The main character just feels like they don't care, and aren't really interested in the fact that they got transported to an alien world. That does merit the same reaction you would have, "!!!". It's ok to devote a page or two (depending on the pacing) to the person mentally dealing with this. The main character doesn't need to be constantly whining "What am I doing here?", but at some point he needs to stop and take a moment to evaluate the change of events, deciding if he's going to accept them, or fight them, or not care about them.

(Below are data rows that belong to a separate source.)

-- ==== Sys2Proof/Machine/Check.lean ====
section
/-!
DEFINITION. Check values: the CRC-32C of frames and telegrams (R30, R299), the CRC-4 of a fabric word (R26),
the CRC-8 of a ring header (R207), all bit by bit.
-/
namespace Sys2Proof.Machine

open Sys2Proof

/-- `n` applications of `f`. -/
def iter {α : Type} (f : α → α) : Nat → α → α
  | 0, x => x
  | n + 1, x => iter f n (f x)

/-- One bit of the reflected CRC-32C register (generator 0x1EDC_6F41, R30). -/
def crc32cBit (c : Word) : Word :=
  if c.getLsbD 0 then (c >>> 1) ^^^ 0x82F63B78#32 else c >>> 1

/-- One byte into the reflected register. -/
def crc32cByte (c : Word) (b : Byte) : Word := iter crc32cBit 8 (c ^^^ b.setWidth 32)

/-- One word into the reflected register, its bytes least significant first (R30). -/
def crc32cWord (c w : Word) : Word := iter crc32cBit 32 (c ^^^ w)

/-- CRC-32C over words (R30): initial value and final XOR 0xFFFF_FFFF. -/
def crc32c (ws : List Word) : Word := (ws.foldl crc32cWord 0xFFFFFFFF#32) ^^^ 0xFFFFFFFF#32

/-- CRC-32C over bytes. -/
def crc32cBytes (bs : List Byte) : Word := (bs.foldl crc32cByte 0xFFFFFFFF#32) ^^^ 0xFFFFFFFF#32

/-- CRC-32C over bytes with two fold words fed first (R299, R394). -/
def crc32cFold2 (f0 f1 : Word) (bs : List Byte) : Word :=
  (bs.foldl crc32cByte (crc32cWord (crc32cWord 0xFFFFFFFF#32 f0) f1)) ^^^ 0xFFFFFFFF#32

/-- The fold word of a frame (R30). -/
def foldWord (src seq cls n : Nat) : Word :=
  BitVec.ofNat 32 (src <<< 20 ||| seq <<< 12 ||| cls <<< 8 ||| n)

/-- The folded CRC-32 of a frame's data words (R30). -/
def frameCrc (src seq cls : Nat) (data : List Word) : Word :=
  crc32c (foldWord src seq cls data.length :: data)

/-- `n` bits of `x`, most significant first, into an unreflected CRC register of width `w`. -/
def crcMsb {w : Nat} (poly : BitVec w) (x : Nat) : Nat → BitVec w → BitVec w
  | 0, c => c
  | n + 1, c =>
    let fb := c.getLsbD (w - 1) != x.testBit n
    crcMsb poly x n (if fb then (c <<< 1) ^^^ poly else c <<< 1)

/-- CHK of a word (R26): over tag bits [31:4] and the payload. -/
def chk4 (tag payload : Word) : BitVec 4 :=
  crcMsb (3 : BitVec 4) ((tag.toNat >>> 4) <<< 32 ||| payload.toNat) 60 0xF#4

/-- HCRC of a ring header (R207): over bits [63:8]. -/
def hcrc8 (h : U64) : BitVec 8 := crcMsb (7 : BitVec 8) (h.toNat >>> 8) 56 0xFF#8

/-- The CRC field of a ring frame (R208): fold word, destination word, payloads. -/
def ringCrc (src seq cls ring dest : Nat) (data : List Word) : Word :=
  crc32c (foldWord src seq cls data.length :: BitVec.ofNat 32 (ring <<< 16 ||| dest) :: data)

/-- Bits [hi:lo] of a word as a number. -/
def bits {w : Nat} (x : BitVec w) (hi lo : Nat) : Nat := (x.toNat >>> lo) % 2 ^ (hi + 1 - lo)

/-- A register view: the fields (value, low bit, width) laid side by side. -/
def pack : List (Nat × Nat × Nat) → Word
  | [] => 0
  | (v, lo, w) :: fs => BitVec.ofNat 32 ((v % 2 ^ w) <<< lo) ||| pack fs

/-- The little-endian bytes of a number. -/
def leBytes (n : Nat) : Nat → List Byte
  | 0 => []
  | k + 1 => BitVec.ofNat 8 n :: leBytes (n / 256) k

/-- The number a little-endian byte string spells. -/
def ofLe : List Byte → Nat
  | [] => 0
  | b :: bs => b.toNat + 256 * ofLe bs

/-- Bytes as frame words, little-endian, the last padded with zeros. -/
def bytesToWords : List Byte → List Word
  | [] => []
  | [a] => [BitVec.ofNat 32 (ofLe [a])]
  | [a, b] => [BitVec.ofNat 32 (ofLe [a, b])]
  | [a, b, c] => [BitVec.ofNat 32 (ofLe [a, b, c])]
  | a :: b :: c :: d :: r => BitVec.ofNat 32 (ofLe [a, b, c, d]) :: bytesToWords r

/-- The big-endian bytes of a word (host SPI, R408). -/
def beBytes (w : Word) : List Byte := (leBytes w.toNat 4).reverse

end Sys2Proof.Machine
end

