/-- The output watchdog (R166). -/
structure Watchdog where
  tripped : Bool := false
  on : Bool := false                 -- a vote has been received since reset
  missed : Nat := 0
  trips : BitVec 16 := 0
  okRun : Nat := 0
  seen : Bool := false
  deriving DecidableEq, Repr

/-- A configurable pin (R167 to R171). -/
structure Cio where
  run : Nat := 0
  runLevel : Bool := false
  level : Bool := false
  cmd : Bool := false                -- the level the votes or the source command
  named : Bool := false              -- OUTPUT_STD: a command has named it since its group last shut down
  out : Bool := false                -- the level driven
  changed : Nat := 0
  since : Nat := 0                   -- cycle of the last accepted frame of its source
  silent : Bool := false
  wake : Bool := false               -- a command has named it; it leaves silence in the next cycle
  keep : Bool := false               -- the level that silence HOLD keeps (R171)
  high : Bool := false
  lamp : Bool := false
  limRun : Nat := 0
  overload : Bool := false
  held : Bool := false
  offCycle : Bool := false
  short : Bool := false
  shortDue : Bool := false
  cleanRun : Nat := 0
  highSeen : Bool := false
  deriving DecidableEq, Repr

/-- The lock-out release qualifier of the field die (R142, R143, R379). -/
structure Lor where
  st : ResetSt := {}
  armed : Bool := false
  arming : Bool := false             -- armed at the next boundary
  forHold : Bool := false            -- it qualifies a HOLD release
  awaited : Bool := false            -- a lock-out release is awaited
  holdRun : Bool := false            -- a RUN request in HOLD waits for its qualifier (R379)
  pressed : Bool := false
  accepted : Bool := false
  void : BitVec 16 := 0
  deriving DecidableEq, Repr

/-- The field die. -/
structure Field where
  safety : Option SafetyImage := none
  slotBase : Nat := 0                -- slot count at the last boundary (R106)
  slotOn : Bool := false
  sub : Nat := 0                     -- sampling instants passed in this cycle, 0 to 4
  si : Tab Si := []
  tp : Tab Tp := []
  judgeFrom : Nat := 0               -- first slot a judged window's pre sample may have (R121, R122)
  vin : SupplySt := {}
  v1 : SupplySt := {}
  v2 : SupplySt := {}
  so : Tab So := []
  sog1 : GroupSt := {}
  sog2 : GroupSt := {}
  ciog1 : GroupSt := {}
  ciog2 : GroupSt := {}
  wd : Watchdog := {}
  cio : Tab Cio := []
  cioRefused : Word := 0
  cioMask : Tab (BitVec 24) := []    -- CIO_CMD_MASK per port (R173)
  lor : Lor := {}
  forced : BitVec 4 := 0xF           -- the Umpire's forced-off lines as they stand at the field die
  local' : BitVec 4 := 0             -- groups the field die's own detection forces (R316)
  alive : Bool := false
  aliveOn : Bool := false
  aliveStops : BitVec 16 := 0
  image : Image := {}
  deriving DecidableEq, Repr

/-! ## Analog front end and capture timers (chapter 08) -/

/-- The states of an analog channel (R198). -/
inductive AinState where | off | settling | run | shutdown
  deriving DecidableEq, Repr

/-- The contents of a channel's three filters (R175, R176, R186). -/
structure Filt where
  aa : List Int := []
  hp : List Int := []
  lp : List Int := []
  deriving DecidableEq, Repr

/-- The full-rate samples of one report interval of a channel (R271): which interval, how many, and what their flags hold. -/
structure FeatSpan where
  idx : Nat := 0
  count : Nat := 0
  ovr : Bool := false
  bad : Bool := false
  deriving DecidableEq, Repr

/-- One analog channel (R175 to R189). -/
structure Ain where
  cfg : AfeCfg := {}
  guard : Bool := false
  en : Bool := false
  state : AinState := .off
  pending : Bool := false
  calRun : Bool := false             -- a calibration is running
  calFail : Bool := false
  openL : Bool := false              -- AIN_OPEN latched
  shortL : Bool := false
  flagOpen : Bool := false           -- samples carry OPEN
  flagShort : Bool := false
  supply : Bool := false
  bias : Int := 0
  gain : Nat := 0x400000
  outRun : Nat := 0
  outAbove : Bool := false
  inRun : Nat := 0
  runDec : Nat := 0                  -- decimated samples since the return to RUN
  last : Word := 0
  inval : Word := 0
  accFlags : Word := 0               -- OR of the flags since the last decimated sample
  accValid : Bool := true
  accNew : Bool := false             -- the 16 samples of the next decimated sample are complete, and its value
  accValue : Int := 0
  filt : Filt := {}
  inputs : List Int := []            -- the last 16 inputs of the high-pass filter
  calCount : Nat := 0                -- samples of the running calibration, and their sum after its settling
  calSum : Int := 0
  tail : Option (Nat × Word × Bool) := none  -- shut-down: its start, and flags and validity before it, of the frame in progress
  ready : Option Word := none        -- the decimated sample for the next image
  frame : Option (List Word) := none -- the full-rate frame on its way to the Boathouse
  stamp : Nat := 0
  featNow : FeatSpan := {}           -- the samples of the present report interval and of the one before (R271)
  featLast : FeatSpan := {}
  featSent : Nat := 0                -- the interval after the last one reported
  deriving DecidableEq, Repr
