-- ==== Sys2Proof/Machine/Boot.lean ====
section
/-!
DEFINITION. Start-up from the flash (R341 to R353, R363): the controller's start, the full pass, loading the dies, the arm
frame, and the scan of the change log.
-/
namespace Sys2Proof.Machine

open Sys2Proof

/-! ## The controller's start (R341, R342, R349) -/

/-- The device is one the module uses (R340, R342). -/
def flashUsable (f : FlashFacts) : Bool :=
  f.sfdp && f.read114 && f.erase4k && decide (22 ≤ f.sizeLog2) && decide (f.sizeLog2 ≤ 26)

/-- The flash as the controller finds it. -/
def flashFound (f : FlashFacts) (n : Nvm) : Nvm :=
  let ok := flashUsable f
  { n with
    started := true, usable := ok, jedec := if ok then f.jedec else 0, sizeLog2 := if ok then f.sizeLog2 else 0,
    addr4 := ok && f.addr4, suspend := ok && f.suspend, wp := ok && f.wp, fail := n.fail || !ok,
    mem := match f.fitted with
      | some m => m.foldl (fun t e => put 0xFF t e.1 e.2) []
      | none => n.mem }

/-- The banks with a valid header, in the order of R349. -/
def bankOrder (n : Nvm) : List Nat :=
  match validHeader n 0, validHeader n 1 with
  | some a, some b => if newer (hdrSeq b) (hdrSeq a) then [1, 0] else [0, 1]
  | some _, none => [0]
  | none, some _ => [1]
  | none, none => []

/-- The pages that stage the SAFETY section (R350): 384 pool pages lent to the NVM controller. -/
def stagingPages : List Nat := poolPages.take 384

/-- The pass over a bank begins: SAFETY goes to staging. -/
def passBegin (b : Nat) (rest : List Nat) (s : State) : State :=
  let h := bankHeader s.nvm b
  { s with nvm := { s.nvm with
      passing := some b, order := rest, staged := secBytes s.nvm (bankBase s.nvm b) h 0,
      stagedCrc := BitVec.ofNat 32 (secCrc h 0), digestFails := ⟨0, 0, 0⟩ } }

def noBank (s : State) : State := report 11 (if s.nvm.reasonA = 6 ∨ s.nvm.reasonB = 6 then codeCfgVariant else codeCfgNone) 0 s

/-- The Boathouse reserves the stream pages and lends the staging pages. -/
def boatStart (s : State) : State :=
  let s1 := { s with boat := { s.boat with ready := true, lowFree := 3296 } }
  noteLow (stagingPages.foldl (fun t p => takePage 0x401 0 p t) s1)

/-- The CM die has passed its slice: the controller identifies the device, reads both headers and begins the pass. In RMA it
arms no configuration (R374). -/
def nvmStart (f : FlashFacts) (s : State) : State :=
  if (s.unit 5).last = 1 ∧ s.nvm.started = false then
    let s1 := boatStart { s with nvm := flashFound f s.nvm }
    if !s1.nvm.usable then report 11 codeNvmFail 0 s1
    else if s1.otp.lc = 2 then s1
    else
      let n := s1.nvm
      let s2 := { s1 with nvm := { n with
        reasonA := if bankHeaderOk n 0 then 0 else 1, reasonB := if bankHeaderOk n 1 then 0 else 1 } }
      match bankOrder n with
      | b :: rest => passBegin b rest s2
      | [] => noBank s2
  else s

def execNvmControllerStart (f : FlashFacts) (s : State) : Host.Outcome State Fault Refusal := run s (nvmStart f)

/-! ## Loading (R350 to R352) -/

/-- The words of a byte string, in little-endian order. -/
def wordsOf (bs : List Byte) : List Word :=
  (List.range ((bs.length + 3) / 4)).map (fun i => BitVec.ofNat 32 (ofLe ((bs.drop (4 * i)).take 4)))

/-- Configuration goes out as class 0x6 frames from SRC 0x401, 255 data words and the CRC word to a frame (R30, R350). -/
def sendConfig (ws : List Word) (s : State) : State :=
  (List.range ((ws.length + 254) / 255)).foldl (fun t i => sendFrame 0x401 6 ((ws.drop (255 * i)).take 255) t) s

/-- The SAFETY section a die is loaded from: staging, or after the arm frame the bank in force. -/
def safetySource (s : State) : Option (List Byte × Word) :=
  if s.nvm.armed then some (secBytes s.nvm (bankBase s.nvm s.nvm.bank) (bankHeader s.nvm s.nvm.bank) 0, s.nvm.digest)
  else if s.nvm.passing.isSome then some (s.nvm.staged, s.nvm.stagedCrc)
  else none

/-- The CRC-32C that a lane computes over its copy (R351); over one that does not arrive as sent, some other value. -/
def copyDigest (bytes : List Byte) (crc : Word) (ok : Bool) (s : State) : Word × State :=
  if ok then (crc32cBytes bytes, s)
  else
    let (w, s1) := fresh s
    (if w = crc then ~~~w else w, s1)

/-- A lane receives the whole section, its SCRC in the first frame. A digest that differs is loaded once more; a second
difference is CFG_DIGEST. -/
def laneLoad (l : Lane) (ok : Bool) (s : State) : State :=
  let m := s.mgr l
  match safetySource s with
  | some (bytes, crc) =>
    if m.phase = .start ∧ m.tested = true ∧ m.loaded = false ∧ laneUnpowered s l = false then
      let (d, s0) := copyDigest bytes crc ok (sendConfig (crc :: wordsOf bytes) s)
      if d = crc then
        let s1 := s0.setLane l { s0.laneD l with
          image := some (Config.parseSafety bytes), digest := d, blocks := [], sig := [], evaluated := none, buf := none,
          tel := [], telDue := [], passOk := true }
        s1.setMgr l { s1.mgr l with loaded := true }
      else
        let n := triGet s0.nvm.digestFails l + 1
        let s1 := s0.setLane l { s0.laneD l with image := none, digest := d }
        let s1 := { s1 with nvm := { s1.nvm with digestFails := triSet s1.nvm.digestFails l n } }
        if n = 2 then report 11 codeCfgDigest 0 s1 else s1
    else s
  | none => s

def execLaneConfigLoad (lane : Lane) (ok : Bool) (s : State) : Host.Outcome State Fault Refusal := run s (laneLoad lane ok)

/-- The guard channels take their settings and settle (R184); a fused-off channel is inert (R3, R4). -/
def guardChannels (img : SafetyImage) (s : State) : State :=
  img.afe.foldl (fun t e =>
    if ainPresent t e.1 then channelOn e.1 (t.setAin e.1 { t.ain e.1 with cfg := e.2, guard := true }) else t) s

/-- The safety timers take their settings and run. -/
def safetyTimers (img : SafetyImage) (s : State) : State :=
  img.tach.foldl (fun t e => tachOn e.1 (t.setTach e.1 { t.tachT e.1 with cfg := e.2, safety := true })) s

/-- The measurement of an OUTPUT_STD pin runs from the load on until a first frame comes (DESIGN CHOICE, log entry 138). -/
def pinsFrom (img : SafetyImage) (s : State) : State :=
  img.cio.foldl (fun t e =>
    if e.2.mode = .outputStd then t.setCio e.1 { t.cio e.1 with since := t.seat.cycle } else t) s

/-- The field part, section bytes 4 to 3 + FIELD_LEN: the settings of SAFETY that the field die uses (R345). -/
def fieldLoad (s : State) : State :=
  match safetySource s with
  | some (bytes, _) =>
    if (s.unit 4).last = 1 ∧ s.nvm.fieldLoaded = false then
      let img := Config.parseSafety bytes
      let s0 := sendConfig (wordsOf ((bytes.drop 4).take (field bytes 0 4))) s
      let s1 := { s0 with fld := { s0.fld with safety := some img }, nvm := { s0.nvm with fieldLoaded := true } }
      safetyTimers img (guardChannels img (pinsFrom img s1))
    else s
  | none => s

def execFieldPartLoad (s : State) : Host.Outcome State Fault Refusal := run s fieldLoad

/-! ## The arm frame (R352) -/

/-- Channels and timers of the CM section. -/
def armChannels (cm : CmImage) (s : State) : State :=
  let s1 := cm.afe.foldl (fun t e =>
    let x := t.ain e.1
    if x.guard ∨ ainPresent t e.1 = false then t
    else
      let t1 := t.setAin e.1 { x with cfg := e.2 }
      if e.2.enabled ∧ e.2.mode ≠ .off then channelOn e.1 t1 else t1) s
  cm.tach.foldl (fun t e =>
    let x := t.tachT e.1
    if x.safety then t
    else
      let t1 := t.setTach e.1 { x with cfg := e.2 }
      if e.2.enabled then tachOn e.1 t1 else t1) s1

/-- A task's code is copied into the instruction region of each core in its mask (R225), behind that of the tasks before it;
the region holds 24,576 words (R221; the place is a DESIGN CHOICE, log entry 155). -/
def copyCode (mask : Word) (code : List Word) (s : State) : State :=
  (List.range 8).foldl (fun t c =>
    if mask.getLsbD (14 + c) then t.setCore c { t.core c with instr := ((t.core c).instr ++ code).take 24576 } else t) s

/-- A task of the USER section: its code, its descriptor, its context page, its initial state; it waits for its first
release. -/
def armTask (s : State) (e : Nat × TaskImage) : State :=
  let w (i : Nat) : Word := (e.2.desc[i]?).getD 0
  let s1 := (copyCode (w 0) e.2.code s).setTask e.1 {
    w0 := w 0, w1 := w 1, w2 := w 2, w3 := w 3, w4 := w 4, image := e.2.image,
    state := if (w 0).getLsbD 9 then .waiting else .disabled }
  match allocate (0x100 + e.1) 1 0 1 s1 with
  | (.pages ((p, _) :: _), s2) => loadImage e.1 (s2.setTask e.1 { s2.task e.1 with ctx := some p })
  | (_, s2) => s2

def armCores (cm : CmImage) (s : State) : State :=
  (List.range 8).foldl (fun t c => if cm.cores.getLsbD c then coreUp c (t.setCore c { t.core c with en := true }) else t) s

def armRings (cm : CmImage) (s : State) : State :=
  (List.range 4).foldl (fun t r =>
    let cfg := look {} cm.rings r
    let t1 := t.setRg r { t.rg r with cfg := cfg }
    if cfg.en && ringPresent t r then ringStart r t1 else t1) s

/-- The staging pages return to the pool through scrub. -/
def staffOut (s : State) : State :=
  stagingPages.foldl (fun t p => if (t.page p).holder = 0x401 then dropPage p t else t)
    { s with nvm := { s.nvm with staged := [] } }

/-- CM, USER and NET reach their consumers during the pass (R350). -/
def deliverSections (b : Nat) (s : State) : State :=
  let h := bankHeader s.nvm b
  [1, 2, 3].foldl (fun t i => sendConfig (wordsOf (secBytes s.nvm (bankBase s.nvm b) h i)) t) s

/-- The arm frame, then every consumer takes up bank `b`. The spread ramp begins (R415). The word of the arm frame is the
bank's SEQ: the spec gives it no layout (DESIGN CHOICE, log entry 121). -/
def arm (b : Nat) (s0 : State) : State :=
  let s := sendFrame 0x401 6 [BitVec.ofNat 32 (hdrSeq (bankHeader s0.nvm b))] s0
  let n := s.nvm
  let h := bankHeader n b
  let sec (i : Nat) : List Byte := secBytes n (bankBase n b) h i
  let cm := Config.parseCm (sec 1)
  let user := Config.parseUser (sec 2)
  let net := { Config.parseNet (sec 3) with slots := pwTable (Config.pwBytes (sec 3)) }
  let s1 := { s with
    nvm := { n with
      passing := none, order := [], armed := true, bank := b, digest := BitVec.ofNat 32 (secCrc h 0), cm, user, net,
      cmBytes := sec 1, cmChanges := [], cmChanged := false, cmUnsaved := none, imgPending := false },
    bist := { s.bist with period := cm.bistPeriod, coreEn := cm.bistCoreEn },
    boat := { s.boat with reclaim := cm.reclaim, hostBudget := cm.hostBudget },
    alarm := cm.alarms.foldl (fun t e => put {} t e.1 { words := e.2 }) [],
    fab := { s.fab with routes := (user.routes ++ net.routes).foldl (fun t e => put {} t e.1 e.2) [] },
    sys := { s.sys with spread := net.spread, spreadFrom := some s.now } }
  armRings cm (armCores cm (user.tasks.foldl armTask (armChannels cm (staffOut s1))))

/-- The field die drops a field part: the guard channels, safety timers and pins it set are as before it. -/
def dropField (s : State) : State :=
  match s.fld.safety with
  | none => s
  | some img =>
    let s1 := img.afe.foldl (fun t e => t.setAin e.1 {}) s
    let s2 := img.tach.foldl (fun t e => t.setTach e.1 {}) s1
    img.cio.foldl (fun t e => t.setCio e.1 { t.cio e.1 with since := 0 }) s2

/-- The field die and the lanes discard what they hold unarmed. -/
def discard (s0 : State) : State :=
  let s := dropField s0
  let s1 := allLanes.foldl (fun t l =>
    (t.setLane l { t.laneD l with image := none, digest := 0 }).setMgr l { t.mgr l with loaded := false }) s
  { s1 with fld := { s1.fld with safety := none }, nvm := { s1.nvm with fieldLoaded := false, staged := [], stagedCrc := 0 } }

/-- Milliseconds since VSYS good. -/
def msSinceGood (s : State) : Nat := s.sys.releaseMs + s.now / 100000

def setReason (b r : Nat) (n : Nvm) : Nvm := if b = 0 then { n with reasonA := r } else { n with reasonB := r }

/-- A bank fails its full pass: its reason, CFG_BANK, and AUTH_FAIL for a failing tag or missing authority. -/
def bankFails (b r : Nat) (s : State) : State :=
  let s1 := report 49 codeCfgBank 0 { s with nvm := setReason b r s.nvm }
  if r = 5 then report 50 codeAuthFail 0 s1 else s1

/-- The end of the pass (R349, R350). -/
def passComplete (s : State) : State :=
  match s.nvm.passing with
  | none => s
  | some b =>
    let r := bankReason s b
    let h := bankHeader s.nvm b
    let s0 := deliverSections b (moduleCheck 0 (decide (r ≠ 2 ∧ r ≠ 3)) { s with nvm := { s.nvm with passMs := msSinceGood s } })
    let s1 := if r ≠ 1 ∧ r ≠ 2 ∧ r ≠ 3 ∧ hmacFails s (bankBase s.nvm b) h then report 50 codeAuthFail 0 s0 else s0
    if r = 0 then arm b s1
    else
      let s2 := bankFails b r { s1 with nvm := { s1.nvm with passing := none } }
      let s3 := discard s2
      match s3.nvm.order with
      | b2 :: rest => passBegin b2 rest { s3 with nvm := { s3.nvm with fallback := true } }
      | [] => noBank s3

def execFullPassComplete (s : State) : Host.Outcome State Fault Refusal := run s passComplete

/-! ## The scan of the log (R363) -/

/-- The valid entries of an area as (ENTRY_SEQ, KIND, TARGET_SEQ). -/
def areaEntries (n : Nvm) (area : Nat) : List (Nat × Nat × Nat) :=
  ((List.range 8192).filter (fun i => !slotBlank n area i && slotOk n area i)).map (fun i =>
    let e := slotBytes n area i
    (field e 0 4, field e 5 1, field e 52 4))

/-- The area in use: the newer of two, area 0 of equals. -/
def currentArea (n : Nvm) : Option Nat :=
  match areaOk n 0, areaOk n 1 with
  | true, true => some (if newer (areaGen n 1) (areaGen n 0) then 1 else 0)
  | true, false => some 0
  | false, true => some 1
  | false, false => none

/-- The newest of the entries' numbers, and the oldest, in serial arithmetic. -/
def newestSeq (es : List (Nat × Nat × Nat)) : Option Nat :=
  es.foldl (fun m e => match m with | none => some e.1 | some x => if newer e.1 x then some e.1 else m) none
def oldestSeq (es : List (Nat × Nat × Nat)) : Option Nat :=
  es.foldl (fun m e => match m with | none => some e.1 | some x => if newer x e.1 then some e.1 else m) none

/-- Without a valid area, area 0 is erased and started with AREA_GEN 1; its first ENTRY_SEQ is not stated. -/
def logCreate (s : State) : State :=
  if (currentArea s.nvm).isSome ∨ s.nvm.wp then s
  else
    let (w, s1) := fresh s
    { s1 with nvm := areaStart 0 1 w.toNat s1.nvm }

/-- What the scan finds. -/
def logScan (n : Nvm) : Nvm :=
  let cur := (currentArea n).getD 0
  let e0 := areaEntries n 0
  let e1 := areaEntries n 1
  let all := (if areaOk n 0 then e0 else []) ++ (if areaOk n 1 then e1 else [])
  let mine := if cur = 0 then e0 else e1
  let seq := match newestSeq all with
    | some q => (q + 1) % 4294967296
    | none => areaFirst n cur
  let booted := hdrSeq (bankHeader n n.bank)
  { n with
    logArea := cur, logReady := true, logNext := ((List.range 8192).find? (slotBlank n cur)).getD 8192, logSeq := seq,
    logAck := (oldestSeq all).getD seq, logFirst := (oldestSeq mine).getD seq, logGen := areaGen n cur,
    logOther := areaOk n (1 - cur) && slotBlank n (1 - cur) 0, logErasing := !areaOk n (1 - cur),
    lostChanges := all.any (fun e => decide (e.2.1 = 1) && newer e.2.2 booted) }

/-- The scan after the arm frame; the seal states found at boot are then logged (R367). -/
def scanComplete (s : State) : State :=
  if s.nvm.armed ∧ s.nvm.logReady = false then
    let s1 := logCreate s
    let s2 := { s1 with nvm := logScan s1.nvm }
    let s3 := { s2 with host := if logFull s2.nvm then { s2.host with irqStat := s2.host.irqStat ||| 8 } else s2.host }
    cellsLogged (logEvent 0xFE 4 addrSecState [0] [sealBits s3] s3)
  else s

def execLogScanComplete (s : State) : Host.Outcome State Fault Refusal := run s scanComplete

end Sys2Proof.Machine
end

Also, there are parts where the comic reads a little like a collectible card game description. "This radio headset is also doubles as a psyonic-ultra-blaster that deals 8 damage to any Dark creature" People don't usually talk like that in real life. You also don't have to describe every detail to the audience. The audience can pick things up indirectly. They also don't need specific details. Try showing your audience how things work, instead of giving them technical specifications. Another way to give the same infor mation above is:
(Character removes radio headset from head),
(Character pushes button),
(radio headset turns into glowing thing)
(Character hands glowing thing to other Character)
Character: "Use this psyonic-ultra-blaster in battle, it is most effective against Dark creatures."
This example use much more natural launguage and doesn't recite a list of technical jargon. It does convey the same message: This is a weapon, it's name, what it's used for.
Hope this helps, take it with a grain of salt, and have fun.